I do have no doubt at all that if those that are creating the Codes of Practice get there way unopposed... many of the snakes that we keep in the hobby will either be banned outright or will be made so difficult to keep properly ( properly = according to the code of practice for that species ) that it will not be viable to do.

The key to my mind is simply supporting the work that others are doing on our behalf... whoever that may be.


----------



## SiUK

are people saying chris doesnt do a good job?? sorry guys its late and I havnt the time to trawl through pages of long posts im afraid


----------



## LeeH

i think Chris and everyone that fight for our hobby do an EXCELLENT job..sorry i didn't make that clear in my postings


----------



## Guest

Non of my replies were aimed at the thread starter ...

i have seen these threads over the years and avoided them ...

i have kept snakes on and off since i was 20 im now 38 i have no idea

who most of these guys are. i have always been a lone individual 

and never followed any clubs or memberships ! does every one ?!? i think not

I may have to now .......


----------



## wohic

perhaps a flyer , not too political, or complicated, could be penned by Chris, that could be left with pet shops, to make the non internet keepers more aware.

I could cover about half a dozen shops easily.


----------



## TSKA Rory Matier

*Lone figures*

Hi SteveL, 

Sadly the days of being a loner are gone.
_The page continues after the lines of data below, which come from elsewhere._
-- ==== Sys2Proof/Machine/Ops.lean ====
section
/-! DEFINITION. Named operations that every chapter uses: sparse tables, bit fields, memory cells, events (16 R370 to
R372), error banks (18 R410), alert causes (16 R352), replies to light-list commands (16 R350, R362), interrupts
(12 R284, R285). -/

namespace Sys2Proof.Machine

/-! ### Sparse tables -/

/-- The entry of key `k`, or the reset record `d`. -/
def tget {α : Type} (d : α) : Tab α → Nat → α
  | [], _ => d
  | (j, v) :: t, k => if j = k then v else tget d t k

/-- Sorted insertion that replaces an entry of the same key. -/
def tput {α : Type} : Tab α → Nat → α → Tab α
  | [], k, v => [(k, v)]
  | (j, w) :: t, k, v => if k < j then (k, v) :: (j, w) :: t else if j = k then (k, v) :: t else (j, w) :: tput t k v

/-- Removes a key. -/
def tdel {α : Type} : Tab α → Nat → Tab α
  | [], _ => []
  | (j, w) :: t, k => if j = k then t else (j, w) :: tdel t k

/-- Whether a key is listed. -/
def thas {α : Type} : Tab α → Nat → Bool
  | [], _ => false
  | (j, _) :: t, k => if j = k then true else thas t k

/-- The listed entry of a key. -/
def tfind {α : Type} : Tab α → Nat → Option α
  | [], _ => none
  | (j, v) :: t, k => if j = k then some v else tfind t k

/-- Adds `n` to a count. -/
def tinc (t : Tab Nat) (k n : Nat) : Tab Nat := tput t k (tget 0 t k + n)

/-- Sorted insertion into a list without repeats. -/
def sput : List Nat → Nat → List Nat
  | [], k => [k]
  | j :: t, k => if k < j then k :: j :: t else if j = k then j :: t else j :: sput t k

/-- Adds an element at the end unless it is there. -/
def addLast (t : List Nat) (k : Nat) : List Nat := if t.contains k then t else t ++ [k]

/-! ### Accessors of the units -/

def Block.berth (b : Block) (k : Nat) : Berth := tget {} b.berths k
def Block.setBerth (b : Block) (k : Nat) (v : Berth) : Block := { b with berths := tput b.berths k v }
def Block.updBerth (b : Block) (k : Nat) (f : Berth → Berth) : Block := b.setBerth k (f (b.berth k))
def Block.domain (b : Block) (k : Nat) : Domain := tget {} b.domains k
def Block.setDomain (b : Block) (k : Nat) (v : Domain) : Block := { b with domains := tput b.domains k v }
def Block.updDomain (b : Block) (k : Nat) (f : Domain → Domain) : Block := b.setDomain k (f (b.domain k))
def Block.channel (b : Block) (k : Nat) : Channel := tget {} b.channels k
def Block.setChannel (b : Block) (k : Nat) (v : Channel) : Block := { b with channels := tput b.channels k v }
def Block.updChannel (b : Block) (k : Nat) (f : Channel → Channel) : Block := b.setChannel k (f (b.channel k))
def Block.line (b : Block) (k : Nat) : LineSt := tget {} b.lines k
def Block.setLine (b : Block) (k : Nat) (v : LineSt) : Block := { b with lines := tput b.lines k v }
def Block.updLine (b : Block) (k : Nat) (f : LineSt → LineSt) : Block := b.setLine k (f (b.line k))
def Block.pset (b : Block) (k : Nat) : PSet := tget {} b.psets k
def Block.setPset (b : Block) (k : Nat) (v : PSet) : Block := { b with psets := tput b.psets k v }
def Block.updPset (b : Block) (k : Nat) (f : PSet → PSet) : Block := b.setPset k (f (b.pset k))
def Block.tile (b : Block) (k : Nat) : Tile := tget {} b.tiles k
def Block.setTile (b : Block) (k : Nat) (v : Tile) : Block := { b with tiles := tput b.tiles k v }
def Block.updTile (b : Block) (k : Nat) (f : Tile → Tile) : Block := b.setTile k (f (b.tile k))
def Block.chart (b : Block) (k : Nat) : Chart := tget {} b.charts k
def Block.setChart (b : Block) (k : Nat) (v : Chart) : Block := { b with charts := tput b.charts k v }
def Block.updChart (b : Block) (k : Nat) (f : Chart → Chart) : Block := b.setChart k (f (b.chart k))
def Block.ctx (b : Block) (k : Nat) : Context := tget {} b.contexts k
def Block.setCtx (b : Block) (k : Nat) (v : Context) : Block := { b with contexts := tput b.contexts k v }
def Block.updCtx (b : Block) (k : Nat) (f : Context → Context) : Block := b.setCtx k (f (b.ctx k))
def Block.queue (b : Block) (k : Nat) : Queue := tget {} b.queues k
def Block.setQueue (b : Block) (k : Nat) (v : Queue) : Block := { b with queues := tput b.queues k v }
def Block.updQueue (b : Block) (k : Nat) (f : Queue → Queue) : Block := b.setQueue k (f (b.queue k))
def Block.request (b : Block) (k : Nat) : Request := tget {} b.requests k
def Block.setRequest (b : Block) (k : Nat) (v : Request) : Block := { b with requests := tput b.requests k v }
def Block.updRequest (b : Block) (k : Nat) (f : Request → Request) : Block := b.setRequest k (f (b.request k))
def Block.lantern (b : Block) (k : Nat) : Lantern := tget {} b.lanterns k
def Block.setLantern (b : Block) (k : Nat) (v : Lantern) : Block := { b with lanterns := tput b.lanterns k v }
def Block.updLantern (b : Block) (k : Nat) (f : Lantern → Lantern) : Block := b.setLantern k (f (b.lantern k))
def Block.hw (b : Block) (k : Nat) : Hw := tget {} b.hws k
def Block.setHw (b : Block) (k : Nat) (v : Hw) : Block := { b with hws := tput b.hws k v }
def Block.updHw (b : Block) (k : Nat) (f : Hw → Hw) : Block := b.setHw k (f (b.hw k))
def Block.beam (b : Block) (k : Nat) : Beam := tget {} b.beams k
def Block.setBeam (b : Block) (k : Nat) (v : Beam) : Block := { b with beams := tput b.beams k v }
def Block.updBeam (b : Block) (k : Nat) (f : Beam → Beam) : Block := b.setBeam k (f (b.beam k))
def Block.accSet (b : Block) (k : Nat) : AccSet := tget {} b.sets k
def Block.setAccSet (b : Block) (k : Nat) (v : AccSet) : Block := { b with sets := tput b.sets k v }
def Block.updAccSet (b : Block) (k : Nat) (f : AccSet → AccSet) : Block := b.setAccSet k (f (b.accSet k))
def Block.group (b : Block) (k : Nat) : Group := tget {} b.groups k
def Block.setGroup (b : Block) (k : Nat) (v : Group) : Block := { b with groups := tput b.groups k v }
def Block.updGroup (b : Block) (k : Nat) (f : Group → Group) : Block := b.setGroup k (f (b.group k))
def Block.sinker (b : Block) (k : Nat) : Sinker := tget {} b.sinkers k
def Block.setSinker (b : Block) (k : Nat) (v : Sinker) : Block := { b with sinkers := tput b.sinkers k v }
def Block.updSinker (b : Block) (k : Nat) (f : Sinker → Sinker) : Block := b.setSinker k (f (b.sinker k))
def Block.hart (b : Block) (k : Nat) : Hart := tget {} b.harts k
def Block.setHart (b : Block) (k : Nat) (v : Hart) : Block := { b with harts := tput b.harts k v }
def Block.updHart (b : Block) (k : Nat) (f : Hart → Hart) : Block := b.setHart k (f (b.hart k))
def Block.cluster (b : Block) (k : Nat) : Cluster := tget {} b.clusters k
def Block.setCluster (b : Block) (k : Nat) (v : Cluster) : Block := { b with clusters := tput b.clusters k v }
def Block.updCluster (b : Block) (k : Nat) (f : Cluster → Cluster) : Block := b.setCluster k (f (b.cluster k))
def Block.port (b : Block) (k : Nat) : Port := tget {} b.ports k
def Block.setPort (b : Block) (k : Nat) (v : Port) : Block := { b with ports := tput b.ports k v }
def Block.updPort (b : Block) (k : Nat) (f : Port → Port) : Block := b.setPort k (f (b.port k))
def Block.cart (b : Block) (k : Nat) : Cart := tget {} b.carts k
def Block.setCart (b : Block) (k : Nat) (v : Cart) : Block := { b with carts := tput b.carts k v }
def Block.updCart (b : Block) (k : Nat) (f : Cart → Cart) : Block := b.setCart k (f (b.cart k))
def Block.link (b : Block) (k : Nat) : Link := tget {} b.links k
def Block.setLink (b : Block) (k : Nat) (v : Link) : Block := { b with links := tput b.links k v }
def Block.updLink (b : Block) (k : Nat) (f : Link → Link) : Block := b.setLink k (f (b.link k))
/-- A sensor before its first sample: the input sensors at the nominal 54 V, the others at 0 (log entry 12). -/
def sensorReset (k : Nat) : Sensor := { value := if k < 2 then 54000 else 0 }
def Block.sensor (b : Block) (k : Nat) : Sensor := tget (sensorReset k) b.sensors k
def Block.setSensor (b : Block) (k : Nat) (v : Sensor) : Block := { b with sensors := tput b.sensors k v }
def Block.updSensor (b : Block) (k : Nat) (f : Sensor → Sensor) : Block := b.setSensor k (f (b.sensor k))
def Block.mailbox (b : Block) (k : Nat) : Mailbox := tget {} b.mailboxes k
def Block.setMailbox (b : Block) (k : Nat) (v : Mailbox) : Block := { b with mailboxes := tput b.mailboxes k v }
def Block.updMailbox (b : Block) (k : Nat) (f : Mailbox → Mailbox) : Block := b.setMailbox k (f (b.mailbox k))
def Block.fw (b : Block) (k : Nat) : Firmware := tget {} b.firmware k
def Block.setFw (b : Block) (k : Nat) (v : Firmware) : Block := { b with firmware := tput b.firmware k v }
def Block.updFw (b : Block) (k : Nat) (f : Firmware → Firmware) : Block := b.setFw k (f (b.fw k))
def Block.guest (b : Block) (k : Nat) : Guest := tget {} b.guests k
def Block.setGuest (b : Block) (k : Nat) (v : Guest) : Block := { b with guests := tput b.guests k v }
def Block.updGuest (b : Block) (k : Nat) (f : Guest → Guest) : Block := b.setGuest k (f (b.guest k))
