/-- The order of FP32 values other than NaN as integers: −0 just below +0. -/
def key32 (x : W32) : Int := if bit x 31 then -1 - (fld x 0 31 : Int) else fld x 0 31
/-- Less than, false on a NaN; −0 equals +0 (R125). -/
def lt32 (x y : W32) : Bool :=
  !isNan32 x && !isNan32 y && decide (key32 x < key32 y) && !(fld x 0 31 == 0 && fld y 0 31 == 0)
/-- Equality, false on a NaN (R125). -/
def eq32 (x y : W32) : Bool := !isNan32 x && !isNan32 y && (x == y || (fld x 0 31 == 0 && fld y 0 31 == 0))
/-- FMIN and FMAX: the other operand where exactly one is a NaN; −0 below +0 (R125). -/
def min32 (x y : W32) : W32 :=
  if isNan32 x then (if isNan32 y then nan32 else y) else if isNan32 y then x else if key32 x ≤ key32 y then x else y
def max32 (x y : W32) : W32 :=
  if isNan32 x then (if isNan32 y then nan32 else y) else if isNan32 y then x else if key32 y ≤ key32 x then x else y
/-- REDUCE.MAX and MIN, ROWMAX: the canonical NaN where either is a NaN; −0 below +0 (R134). -/
def redMax32 (x y : W32) : W32 := if isNan32 x || isNan32 y then nan32 else if key32 y ≤ key32 x then x else y
def redMin32 (x y : W32) : W32 := if isNan32 x || isNan32 y then nan32 else if key32 x ≤ key32 y then x else y

/-- FCVT.F.I (R125). -/
def cvtFI (x : W64) : W32 := round32 (bit x 63) (x.toInt.natAbs) 0
/-- FCVT.I.F: nearest even, saturating; a NaN gives 0 (R125). -/
def cvtIF (x : W32) : W64 :=
  match val32 x with
  | .nan => 0
  | .inf s => if s then 0x8000000000000000#64 else 0x7FFFFFFFFFFFFFFF#64
  | .fin s m e =>
    let d := scale2 m e
    let r := roundInt .rne d.1 d.2
    if s then (if r ≥ 2 ^ 63 then 0x8000000000000000#64 else BitVec.ofNat 64 (2 ^ 64 - r))
    else if r ≥ 2 ^ 63 then 0x7FFFFFFFFFFFFFFF#64 else BitVec.ofNat 64 r

/-! ### Trees (R77) -/

/-- The tree of a list, split after the largest power of two below its length; fuel bounds the depth. -/
def treeWith (op : W32 → W32 → W32) : Nat → List W32 → W32
  | _, [] => 0
  | _, [x] => x
  | 0, x :: _ => x
  | k + 1, xs =>
    let h := 2 ^ Nat.log2 (xs.length - 1)
    op (treeWith op k (xs.take h)) (treeWith op k (xs.drop h))

/-- tree(x, 0, n) of R77. -/
def tree32 (xs : List W32) : W32 := treeWith add32 64 xs

/-! ### Panels (R78 to R82) -/

/-- Element i of a packed row (R68). -/
def elemAt (f row i : Nat) : Nat := row / 2 ^ (fmtWidth f * i) % 2 ^ fmtWidth f
/-- Row bytes of n elements (R120). -/
def rowBytes (f n : Nat) : Nat :=
  if f = 5 ∨ f = 6 then (n + 3) / 4 * 3 else if f = 7 ∨ f = 9 then (n + 1) / 2 else n * (fmtWidth f / 8)

/-- The exact sum and the special accumulator over indices (R79, R80, R81). -/
def dotExact (fa fb rowA rowB : Nat) (ks : List Nat) (init : Dy × W32) : Dy × W32 :=
  ks.foldl (fun s k =>
    match (decodeVal fa (elemAt fa rowA k)).mul (decodeVal fb (elemAt fb rowB k)) with
    | .fin n m e => (s.1.add (dyOf n m e), s.2)
    | p => (s.1, add32 s.2 p.to32)) init

/-- e × ta × tb × 2^x rounded once, or the special value where it is not zero (R79, R80). -/
def closeExact (e : Dy) (sp ta tb : W32) (x : Int) : W32 :=
  if fld sp 0 31 ≠ 0 then sp
  else
    match val32 ta, val32 tb with
    | .fin _ m g, .fin _ n i => ({ m := e.m * m * n, e := e.e + g + i + x } : Dy).round
    | _, _ => nan32

/-- 1.0 in FP32. -/
def one32 : W32 := 0x3F800000#32

/-- block_mx (R80): 32 indices from k0 with their E8M0 scales; i is 2^-6 for INT8. -/
def blockMx (fa fb rowA rowB xa xb k0 : Nat) (ta tb : W32) : W32 :=
  if xa = 255 ∨ xb = 255 then nan32
  else
    let r := dotExact fa fb rowA rowB ((List.range 32).map (· + k0)) ({}, 0)
    let i : Int := (if fa = 8 then -6 else 0) + (if fb = 8 then -6 else 0)
    closeExact r.1 r.2 ta tb ((xa : Int) - 127 + (xb - 127) + i)

/-- The tree of the blocks that one BEAM supplies (R80). -/
def beamMx (fa fb rowA rowB xas xbs k : Nat) (ta tb : W32) : W32 :=
  tree32 ((List.range (k / 32)).map (fun j =>
    blockMx fa fb rowA rowB (xas / 2 ^ (8 * j) % 256) (xbs / 2 ^ (8 * j) % 256) (32 * j) ta tb))

/-- The tree of the groups of four that one BEAM supplies (R81). -/
def beamHalf (fa fb rowA rowB k : Nat) : W32 :=
  tree32 ((List.range ((k + 3) / 4)).map (fun j =>
    let r := dotExact fa fb rowA rowB ((List.range (min 4 (k - 4 * j))).map (· + 4 * j)) ({}, 0)
    if fld r.2 0 31 ≠ 0 then r.2 else r.1.round))

/-- The chain of fused multiply-adds (R82). -/
def beamFp32 (rowA rowB k : Nat) (acc : W32) : W32 :=
  (List.range k).foldl (fun a i => fma32 (BitVec.ofNat 32 (elemAt 0 rowA i)) (BitVec.ofNat 32 (elemAt 0 rowB i)) a) acc

/-! ### Conversion (R85, R86) -/

/-- Census counts (R86). -/
structure Census where
  saturated : Nat := 0
  flushed : Nat := 0
  nanDropped : Nat := 0
  nonfinite : Nat := 0
deriving DecidableEq, Repr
The fact is that politics has made this happen.

R


----------



## wohic

SteveL said:


> Non of my replies were aimed at the thread starter ...
> 
> i have seen these threads over the years and avoided them ...
> 
> i have kept snakes on and off since i was 20 im now 38 i have no idea
> 
> who most of these guys are. i have always been a lone individual
> 
> and never followed any clubs or memberships ! does every one ?!? i think not
> 
> I may have to now .......


It makes sense to 'be in the loop' I have kept since i was 8, I am now 40, things have come a very long way, and its only been in the last few years I have shared my interests and passion, and become aware of the FBH etc, 
I believe baby steps can be the start of greater things. supporting an organisation that supports us all as keepers, its a good way to go.


----------



## Dan

Rory, whether my powers are psychic, psychotic or non existant i use plain computer literacy.

The more you deal with politicians and the government the more you sound like them.

I didnt claim Chris has no rights, i just made it clear i knew he had seen my post and that i watched you drop off line and then come back on at the same time as Chris.
I could have said i rang you both to confirm it, but i didnt.

Yeah, same old excuses. We have already had time, politics and apathy - the same ones that have always been used. In fairness though there has been no mention of money this time.

Rome wasn't built in a day, no.
But it WAS built by the little people and more importantly it was built.

These people have had more time and resources than they SHOULD have needed. They have failed to use it efficiently.
When a football manager does not live up to his promises he is thrown out yet we leave our "government" in situ despite the lack of results.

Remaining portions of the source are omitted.